Our gaming benchmark focuses on the read performance of the drives. We can see generally identical performance across all of the RAID configurations between 3.0Gbps and 6.0Gbps. The differences we are setting are probably due to the 9260-8i’s faster processor and cache.
Our last real-life test covers disk activity in a productivity scenario. For all intents and purposes this test shows drive performance under normal daily activity for most users. This test includes: a three hour period operating in an office productivity environment with 32-bit Vista running Outlook 2007 connected to an Exchange server, web browsing using Chrome and IE8, editing files within Office 2007, viewing PDFs in Adobe Reader, and an hour of local music playback with two hours of additional online music via Pandora. In this trace we recorded 4,830MB being written to the drive and 2,758MB being read.
Last but not least, productivity is an identical story; there is no credible performance difference between the 3.0Gbps and 6.0Gbps setups.
Conclusion
Unlike SSDs, hard drives do not benefit from the faster transfer speed of LSI’s MegaRAID 9260-8i card and its 6.0Gbps SATA III interface vs. the SATA II MegaRAID 8888ELP. This is not an unexpected result given hard drives, even the ultra high-performance Seagate Savvio enterprise drives we used for testing can’t take full advantage of 3.0Gbps SATA speeds, let alone 6.0Gbps. To date we have not tested a platter-based drive that was able to consistently saturate SATA 3.0Gbps.

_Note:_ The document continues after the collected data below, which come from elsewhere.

/-- R250, R260, R262, R266: with room in the engine, its objects free and no error among its operands, ACCRD lands rows
of elements, each scaled where asked and rounded once; TTRN lands the transpose, leaving every element of a row beyond
it as it was, whatever the format; TZERO clears every byte of its tile; and KCHK begins the known-answer check against
the literal word and restarts the check count. Any other shape, tile or format raises ILLOP with reason 5. It rests on
the model's log entry 17. -/
def Obligations.MatrixTiles : Prop :=
  ∀ (s : State) (acc : ANo) (tA tB : TNo) (sh : ShNo) (sw sc : Bool) (rnd : Rnd) (fmt : VTy) (seed : BitVec 8),
    let c := me s
    let a := c.win tA.toNat
    let b := c.win tB.toNat
    let v := c.shape sh.toNat sw
    let f := c.fmtOf a
    let m := dim v 0
    let n := dim v 1
    let flat : Prop := dim v 2 = 0 ∧ dim v 3 = 0
    let free : Prop := comesToIssue s = true ∧ c.mops.length < 8 ∧ c.accPoison = [] ∧ c.spPoison = []
    let issues (i : Instr) (op : Nat) (reads writes : List Obj) (t : State) (what : MatOp → Prop) : Prop :=
      free → ∃ o, exec i s = .next (onward .m 1 s (queued o t)) ∧ o.op = op ∧ o.reads = reads ∧ o.writes = writes ∧
        o.acc = none ∧
        o.readDone = false ∧ o.bad = none ∧ o.ph = insidePhase s ∧ what o
    let also (r : TNo) (w : TNo) : List Obj := if r = w then [] else [.tile r.toNat]
    let scale (o : Nat) : FVal :=
      FVal.ofBits .f32 (if sc then leNat (((c.rowBytes b 0 320).drop o).take 4) else 0x3F800000)
    let laid (old : List Byte) (new : List (Option Byte)) : List Byte :=
      (List.range old.length).map (fun j => (new.getD j none).getD (old.getD j 0))
    let bank : Option BFmt := match fmt with
      | .i8x4 => some .i8 | .i16x2 => some .i16 | .i32 => some .i32 | .n8x4 => some .n8
      | .f16x2 => some .f16 | .bf16x2 => some .bf16 | .f32 => some .f32 | .f64 => some .f64
      | _ => none
    let reads_ : Prop := 1 ≤ m ∧ m ≤ 16 ∧ 1 ≤ n ∧ n ≤ 64 ∧ flat ∧ tileOk c a ∧ m ≤ a.rows ∧ n * (fmt.width / 8) ≤ a.len ∧
      (f = .raw ∨ bank = some f) ∧ (sc = true → tileOk c b ∧ 320 ≤ b.len ∧ (c.fmtOf b = .raw ∨ c.fmtOf b = .f32))
    let turns : Prop := 1 ≤ m ∧ m ≤ 256 ∧ 1 ≤ n ∧ n ≤ 256 ∧ flat ∧ tileOk c a ∧ tileOk c b ∧ f ≠ .raw ∧ c.fmtOf b = f ∧
      m ≤ a.rows ∧ n ≤ rowCap f a.len ∧ n ≤ b.rows ∧ m ≤ rowCap f b.len
    (reads_ → (sc = true → tA ≠ tB → c.sbAt (.tile tB.toNat) ≠ some .write) →
      c.sbAt (.acc acc.toNat) ≠ some .write → c.sbAt (.tile tA.toNat) = none →
      let reads := .acc acc.toNat :: (if sc then also tB tA else [])
      issues (.accrd acc tA tB sh sw sc rnd fmt) 0x0A reads [.tile tA.toNat]
        (swapIf sh.toNat sw (marks reads [.tile tA.toNat] s)) (fun o => o.land = (List.range m).map (fun i => (a.row i,
          ((List.range n).flatMap (fun l => leBytes (fmt.width / 8) ((c.accEl acc.toNat (64 * i + l)).readout
            (scale (4 * i)) (scale (64 + 4 * l)) (readFmt fmt) rnd))).map some)))) ∧
    (turns → (tA ≠ tB → c.sbAt (.tile tA.toNat) ≠ some .write) → c.sbAt (.tile tB.toNat) = none →
      issues (.ttrn tA tB sh sw) 0x0F (also tA tB) [.tile tB.toNat]
        (swapIf sh.toNat sw (marks (also tA tB) [.tile tB.toNat] s)) (fun o => o.land.length = n ∧ ∀ k, k < n →
          ∃ r, o.land[k]? = some (b.row k, r) ∧ r.length ≤ b.len ∧ ∀ i, i < rowCap f b.len →
            elAt f (rowCap f b.len) (laid (c.rowBytes b k b.len) r) i =
              if i < m then elAt f (rowCap f a.len) (c.rowBytes a i a.len) k
              else elAt f (rowCap f b.len) (c.rowBytes b k b.len) i)) ∧
    (c.sbAt (.tile tA.toNat) = none → tileOk c a →
      issues (.tzero tA) 0x10 [] [.tile tA.toNat] (marks [] [.tile tA.toNat] s) (fun o =>
        o.land = (List.range a.rows).map (fun j => (a.row j, List.replicate a.len (some 0))))) ∧
    issues (.kchk seed) 0x11 [] [] (mapMe s (fun c => { c with kcount := 0 })) (fun o =>
      o.land = [] ∧ o.kchk = some (kchkDigest seed.toNat == tabGet 0 c.lit c.lpc.toNat)) ∧
    (¬reads_ → refused s (.accrd acc tA tB sh sw sc rnd fmt)) ∧ (¬turns → refused s (.ttrn tA tB sh sw)) ∧
    (¬tileOk c a → refused s (.tzero tA))
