-- ==== Sys2Proof/Laws/Core.lean ====
section
/-! SUPPORT. What each update of a core leaves as it was, one lemma for each field. -/

namespace Sys2Proof.Machine


/-! ## Registers -/

@[simp] theorem Core.wx_life (c : Core) (n : Nat) (v : W64) : (c.wx n v).life = c.life := by unfold Core.wx; split <;> rfl
@[simp] theorem Core.wx_kernel (c : Core) (n : Nat) (v : W64) : (c.wx n v).kernel = c.kernel := by unfold Core.wx; split <;> rfl
@[simp] theorem Core.wx_group (c : Core) (n : Nat) (v : W64) : (c.wx n v).group = c.group := by unfold Core.wx; split <;> rfl
@[simp] theorem Core.wx_cidx (c : Core) (n : Nat) (v : W64) : (c.wx n v).cidx = c.cidx := by unfold Core.wx; split <;> rfl
@[simp] theorem Core.wx_p (c : Core) (n : Nat) (v : W64) : (c.wx n v).p = c.p := by unfold Core.wx; split <;> rfl
@[simp] theorem Core.wx_bpc (c : Core) (n : Nat) (v : W64) : (c.wx n v).bpc = c.bpc := by unfold Core.wx; split <;> rfl
@[simp] theorem Core.wx_lpc (c : Core) (n : Nat) (v : W64) : (c.wx n v).lpc = c.lpc := by unfold Core.wx; split <;> rfl
@[simp] theorem Core.wx_lcc (c : Core) (n : Nat) (v : W64) : (c.wx n v).lcc = c.lcc := by unfold Core.wx; split <;> rfl
@[simp] theorem Core.wx_pipe (c : Core) (n : Nat) (v : W64) : (c.wx n v).pipe = c.pipe := by unfold Core.wx; split <;> rfl
@[simp] theorem Core.wx_units (c : Core) (n : Nat) (v : W64) : (c.wx n v).units = c.units := by unfold Core.wx; split <;> rfl
@[simp] theorem Core.wx_bundle (c : Core) (n : Nat) (v : W64) : (c.wx n v).bundle = c.bundle := by unfold Core.wx; split <;> rfl
@[simp] theorem Core.wx_bPend (c : Core) (n : Nat) (v : W64) : (c.wx n v).bPend = c.bPend := by unfold Core.wx; split <;> rfl
@[simp] theorem Core.wx_bPoison (c : Core) (n : Nat) (v : W64) : (c.wx n v).bPoison = c.bPoison := by unfold Core.wx; split <;> rfl
@[simp] theorem Core.wx_present (c : Core) (n : Nat) (v : W64) : (c.wx n v).present = c.present := by unfold Core.wx; split <;> rfl
@[simp] theorem Core.wx_image (c : Core) (n : Nat) (v : W64) : (c.wx n v).image = c.image := by unfold Core.wx; split <;> rfl
@[simp] theorem Core.wx_ovls (c : Core) (n : Nat) (v : W64) : (c.wx n v).ovls = c.ovls := by unfold Core.wx; split <;> rfl
@[simp] theorem Core.wx_lit (c : Core) (n : Nat) (v : W64) : (c.wx n v).lit = c.lit := by unfold Core.wx; split <;> rfl
@[simp] theorem Core.wx_va (c : Core) (n : Nat) (v : W64) : (c.wx n v).va = c.va := by unfold Core.wx; split <;> rfl
@[simp] theorem Core.wx_vb (c : Core) (n : Nat) (v : W64) : (c.wx n v).vb = c.vb := by unfold Core.wx; split <;> rfl
@[simp] theorem Core.wx_shLive (c : Core) (n : Nat) (v : W64) : (c.wx n v).shLive = c.shLive := by unfold Core.wx; split <;> rfl
@[simp] theorem Core.wx_shShadow (c : Core) (n : Nat) (v : W64) : (c.wx n v).shShadow = c.shShadow := by unfold Core.wx; split <;> rfl
@[simp] theorem Core.wx_tile (c : Core) (n : Nat) (v : W64) : (c.wx n v).tile = c.tile := by unfold Core.wx; split <;> rfl
@[simp] theorem Core.wx_bf (c : Core) (n : Nat) (v : W64) : (c.wx n v).bf = c.bf := by unfold Core.wx; split <;> rfl
@[simp] theorem Core.wx_acc (c : Core) (n : Nat) (v : W64) : (c.wx n v).acc = c.acc := by unfold Core.wx; split <;> rfl
@[simp] theorem Core.wx_accPoison (c : Core) (n : Nat) (v : W64) : (c.wx n v).accPoison = c.accPoison := by unfold Core.wx; split <;> rfl
@[simp] theorem Core.wx_sb (c : Core) (n : Nat) (v : W64) : (c.wx n v).sb = c.sb := by unfold Core.wx; split <;> rfl
@[simp] theorem Core.wx_mops (c : Core) (n : Nat) (v : W64) : (c.wx n v).mops = c.mops := by unfold Core.wx; split <;> rfl
@[simp] theorem Core.wx_xfers (c : Core) (n : Nat) (v : W64) : (c.wx n v).xfers = c.xfers := by unfold Core.wx; split <;> rfl
@[simp] theorem Core.wx_handle (c : Core) (n : Nat) (v : W64) : (c.wx n v).handle = c.handle := by unfold Core.wx; split <;> rfl
@[simp] theorem Core.wx_att (c : Core) (n : Nat) (v : W64) : (c.wx n v).att = c.att := by unfold Core.wx; split <;> rfl
@[simp] theorem Core.wx_sp (c : Core) (n : Nat) (v : W64) : (c.wx n v).sp = c.sp := by unfold Core.wx; split <;> rfl
@[simp] theorem Core.wx_spPoison (c : Core) (n : Nat) (v : W64) : (c.wx n v).spPoison = c.spPoison := by unfold Core.wx; split <;> rfl
@[simp] theorem Core.wx_vault (c : Core) (n : Nat) (v : W64) : (c.wx n v).vault = c.vault := by unfold Core.wx; split <;> rfl
@[simp] theorem Core.wx_vaultPoison (c : Core) (n : Nat) (v : W64) : (c.wx n v).vaultPoison = c.vaultPoison := by unfold Core.wx; split <;> rfl
@[simp] theorem Core.wx_tl (c : Core) (n : Nat) (v : W64) : (c.wx n v).tl = c.tl := by unfold Core.wx; split <;> rfl
@[simp] theorem Core.wx_hc1 (c : Core) (n : Nat) (v : W64) : (c.wx n v).hc1 = c.hc1 := by unfold Core.wx; split <;> rfl
@[simp] theorem Core.wx_hc2 (c : Core) (n : Nat) (v : W64) : (c.wx n v).hc2 = c.hc2 := by unfold Core.wx; split <;> rfl
@[simp] theorem Core.wx_thvec (c : Core) (n : Nat) (v : W64) : (c.wx n v).thvec = c.thvec := by unfold Core.wx; split <;> rfl
@[simp] theorem Core.wx_tsave (c : Core) (n : Nat) (v : W64) : (c.wx n v).tsave = c.tsave := by unfold Core.wx; split <;> rfl
@[simp] theorem Core.wx_budg (c : Core) (n : Nat) (v : W64) : (c.wx n v).budg = c.budg := by unfold Core.wx; split <;> rfl
@[simp] theorem Core.wx_bank1 (c : Core) (n : Nat) (v : W64) : (c.wx n v).bank1 = c.bank1 := by unfold Core.wx; split <;> rfl
@[simp] theorem Core.wx_bank2 (c : Core) (n : Nat) (v : W64) : (c.wx n v).bank2 = c.bank2 := by unfold Core.wx; split <;> rfl
@[simp] theorem Core.wx_pend (c : Core) (n : Nat) (v : W64) : (c.wx n v).pend = c.pend := by unfold Core.wx; split <;> rfl
@[simp] theorem Core.wx_lusel (c : Core) (n : Nat) (v : W64) : (c.wx n v).lusel = c.lusel := by unfold Core.wx; split <;> rfl
@[simp] theorem Core.wx_tsel (c : Core) (n : Nat) (v : W64) : (c.wx n v).tsel = c.tsel := by unfold Core.wx; split <;> rfl
@[simp] theorem Core.wx_chkcnt (c : Core) (n : Nat) (v : W64) : (c.wx n v).chkcnt = c.chkcnt := by unfold Core.wx; split <;> rfl
@[simp] theorem Core.wx_suspect (c : Core) (n : Nat) (v : W64) : (c.wx n v).suspect = c.suspect := by unfold Core.wx; split <;> rfl
@[simp] theorem Core.wx_kcount (c : Core) (n : Nat) (v : W64) : (c.wx n v).kcount = c.kcount := by unfold Core.wx; split <;> rfl
@[simp] theorem Core.wx_inject (c : Core) (n : Nat) (v : W64) : (c.wx n v).inject = c.inject := by unfold Core.wx; split <;> rfl
@[simp] theorem Core.wx_kchks (c : Core) (n : Nat) (v : W64) : (c.wx n v).kchks = c.kchks := by unfold Core.wx; split <;> rfl
@[simp] theorem Core.wx_seccnt (c : Core) (n : Nat) (v : W64) : (c.wx n v).seccnt = c.seccnt := by unfold Core.wx; split <;> rfl
@[simp] theorem Core.wx_uecnt (c : Core) (n : Nat) (v : W64) : (c.wx n v).uecnt = c.uecnt := by unfold Core.wx; split <;> rfl
@[simp] theorem Core.wx_walks (c : Core) (n : Nat) (v : W64) : (c.wx n v).walks = c.walks := by unfold Core.wx; split <;> rfl
@[simp] theorem Core.wx_pulls (c : Core) (n : Nat) (v : W64) : (c.wx n v).pulls = c.pulls := by unfold Core.wx; split <;> rfl
@[simp] theorem Core.wx_replays (c : Core) (n : Nat) (v : W64) : (c.wx n v).replays = c.replays := by unfold Core.wx; split <;> rfl
@[simp] theorem Core.wx_gateclk (c : Core) (n : Nat) (v : W64) : (c.wx n v).gateclk = c.gateclk := by unfold Core.wx; split <;> rfl
@[simp] theorem Core.wx_lbpclk (c : Core) (n : Nat) (v : W64) : (c.wx n v).lbpclk = c.lbpclk := by unfold Core.wx; split <;> rfl
@[simp] theorem Core.wx_digest (c : Core) (n : Nat) (v : W64) : (c.wx n v).digest = c.digest := by unfold Core.wx; split <;> rfl
@[simp] theorem Core.wx_lcrc (c : Core) (n : Nat) (v : W64) : (c.wx n v).lcrc = c.lcrc := by unfold Core.wx; split <;> rfl
@[simp] theorem Core.wx_chain (c : Core) (n : Nat) (v : W64) : (c.wx n v).chain = c.chain := by unfold Core.wx; split <;> rfl
@[simp] theorem Core.wx_chains (c : Core) (n : Nat) (v : W64) : (c.wx n v).chains = c.chains := by unfold Core.wx; split <;> rfl
@[simp] theorem Core.wx_cbad (c : Core) (n : Nat) (v : W64) : (c.wx n v).cbad = c.cbad := by unfold Core.wx; split <;> rfl
@[simp] theorem Core.wx_cref (c : Core) (n : Nat) (v : W64) : (c.wx n v).cref = c.cref := by unfold Core.wx; split <;> rfl
@[simp] theorem Core.wx_ccrc (c : Core) (n : Nat) (v : W64) : (c.wx n v).ccrc = c.ccrc := by unfold Core.wx; split <;> rfl
@[simp] theorem Core.wx_outbox (c : Core) (n : Nat) (v : W64) : (c.wx n v).outbox = c.outbox := by unfold Core.wx; split <;> rfl
@[simp] theorem Core.wx_aligned (c : Core) (n : Nat) (v : W64) : (c.wx n v).aligned = c.aligned := by unfold Core.wx; split <;> rfl
@[simp] theorem Core.wx_ld (c : Core) (n : Nat) (v : W64) : (c.wx n v).ld = c.ld := by unfold Core.wx; split <;> rfl
@[simp] theorem Core.wx_snap (c : Core) (n : Nat) (v : W64) : (c.wx n v).snap = c.snap := by unfold Core.wx; split <;> rfl
@[simp] theorem Core.wx_runLog (c : Core) (n : Nat) (v : W64) : (c.wx n v).runLog = c.runLog := by unfold Core.wx; split <;> rfl
@[simp] theorem Core.wx_inLog (c : Core) (n : Nat) (v : W64) : (c.wx n v).inLog = c.inLog := by unfold Core.wx; split <;> rfl
@[simp] theorem Core.wx_stall (c : Core) (n : Nat) (v : W64) : (c.wx n v).stall = c.stall := by unfold Core.wx; split <;> rfl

If you plan on sticking with hard drives for the long haul, it is probably not a wise financial decision to upgrade to a 6.0Gbps RAID card; there is zero perceptible performance gain. Now if you happen to have SSDs on the horizon, or ideas of using features such as CacheCade… it might be worthwhile to consider an upgrade especially if you might have some untapped budget or an itch to give your system a major boost in power by adding some new SATA 6.0Gbps SSDs to the mix.